Nicholas circled around until he was standing behind Tōrin’s right shoulder.
‘You poor bastard,’ McKnight was saying. With his strong face and stronger ideals he would not have looked out of place on the athletic field of an Ivy League campus. His pale eyes, set wide apart, gave nothing away. ‘Was it only three years ago you guys bought into Hollywood, Manhattan, Pebble Beach, and two-thirds of Hawaii at prices no sane businessman would touch? Yeah, it’s gotta be ’cause now that your bubble economy’s burst, you can’t afford to hold on to anything you bought.’

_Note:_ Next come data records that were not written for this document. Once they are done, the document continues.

-- ==== Sys2Proof/Machine/StateStep.lean ====
section
/-! DEFINITION. The state of the step unit and the update engines (12): the loaded step table, microprograms,
authorisations, pending flags. -/

set_option autoImplicit false

namespace Sys2Proof.Machine

open Sys2Proof

/-- A shard entry (R585). -/
structure ShardEntry where
  streams : List Nat
  hyper : Nat
  normOut : Nat
  digLocal : Nat
  digPeer : Nat
  partner : Nat
  role : Nat
  group : Nat
deriving DecidableEq, Repr

/-- A checkpoint region (R569). -/
structure CkptRegion where
  base : Nat
  bytes : Nat
  tag : Nat
  openAt : Nat
  sealAt : Nat
  closeAt : Nat
deriving DecidableEq, Repr

/-- A loaded step table (R566): header, regions, shard entries, microprograms as their 64 words. -/
structure StepTable where
  train : Bool
  hostAuth : Bool
  reduceFirst : Nat
  bwdBar : Nat
  voteBar : Nat
  veto : Nat
  voteCycle : Nat
  descentNs : Nat
  treeDepth : Nat
  normDesc : Nat
  normLimit : Nat
  ckpts : List CkptRegion
  shards : List ShardEntry
  uprogs : List (List Nat)
deriving DecidableEq, Repr

/-- Where an update engine stands in a kind-2 slot (R591): its pass (1 NORM, 2 UPDATE; 0 none), microprogram and shard,
whether the PRE section has run, the next instruction of the section, the segment, vector registers (512 elements
each), scalar registers (FP64), the norm accumulator and its lost mark, the two CRCs of the digest (R594), and by ST instruction the elements
stored whose block or packing unit the next segment completes (R407, R416). -/
structure UeRun where
  pass : Nat
  uprog : Nat
  shard : Nat
  preDone : Bool
  pos : Nat
  seg : Nat
  v : Tab (List Nat)
  k : Tab Nat
  norm : Acc
  normLost : Bool
  crcA : Nat
  crcB : Nat
  tail : Tab (List Nat)
deriving DecidableEq, Repr

/-- An update engine that runs no microprogram. -/
def UeRun.reset : UeRun := ⟨0, 0, 0, false, 0, 0, [], [], 0, false, 0xFFFFFFFF, 0xFFFFFFFF, []⟩

/-- The step unit: the table, shards with COMPLETE and with NONFINITE (R593), queued authorisations (step and token;
R607), the frame count of the tick that began the COMMIT frame, whether the vote of this frame was taken, whether the
release of VOTE_BAR has reached the module since, whether the step under way counts as aborted (R510, R604), the steps
whose bodies SECURE_NOW names (R633). -/
structure StepUnit where
  table : Option StepTable
  complete : List Nat
  nonfinite : List Nat
  auth : List (Nat × Nat)
  commitStart : Option Nat
  voted : Bool
  released : Bool
  aborted : Bool
  ue : Tab UeRun
deriving DecidableEq, Repr

/-- No step table. -/
def StepUnit.reset : StepUnit := ⟨none, [], [], [], none, false, false, false, []⟩

end Sys2Proof.Machine
end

Tōrin said nothing, either out of good sense or an acute sense of humiliation. The recession had had an incalculable emotional effect on the younger men of Japan, Inc. These men had become used to their supreme power – their
ichiban,
their number-one-ism. The concept of Japan as number two, inconceivable only four years ago, had caused a severe shock to their egos.
‘I mean, look what’s happening now,’ McKnight went on as a small crowd began to form. In among the curious onlookers Nicholas saw Koei and Nguyen Van Truc, the Vietnamese head of marketing for Minh Telekom, a company that had been trying to interest Nicholas and Nangi in accepting a capital infusion in exchange for a piece of Sato. ‘Japan’s already a second-rate power. Remember, when you were bashing our education system? You don’t hear any of that crap now.’ His lips cracked a superior smile. ‘Wanna know why? You guys are turning out computer-illiterate graduates. While we use computers in our schools from the ground up, you find them too impersonal. Your elaborate and cumbersome rituals of doing business are impossible to carry out via computer, so you think of it as a symbol rather than a tool.’ He laughed raucously. ‘You’d rather use a fucking abacus, for Christ’s sake.’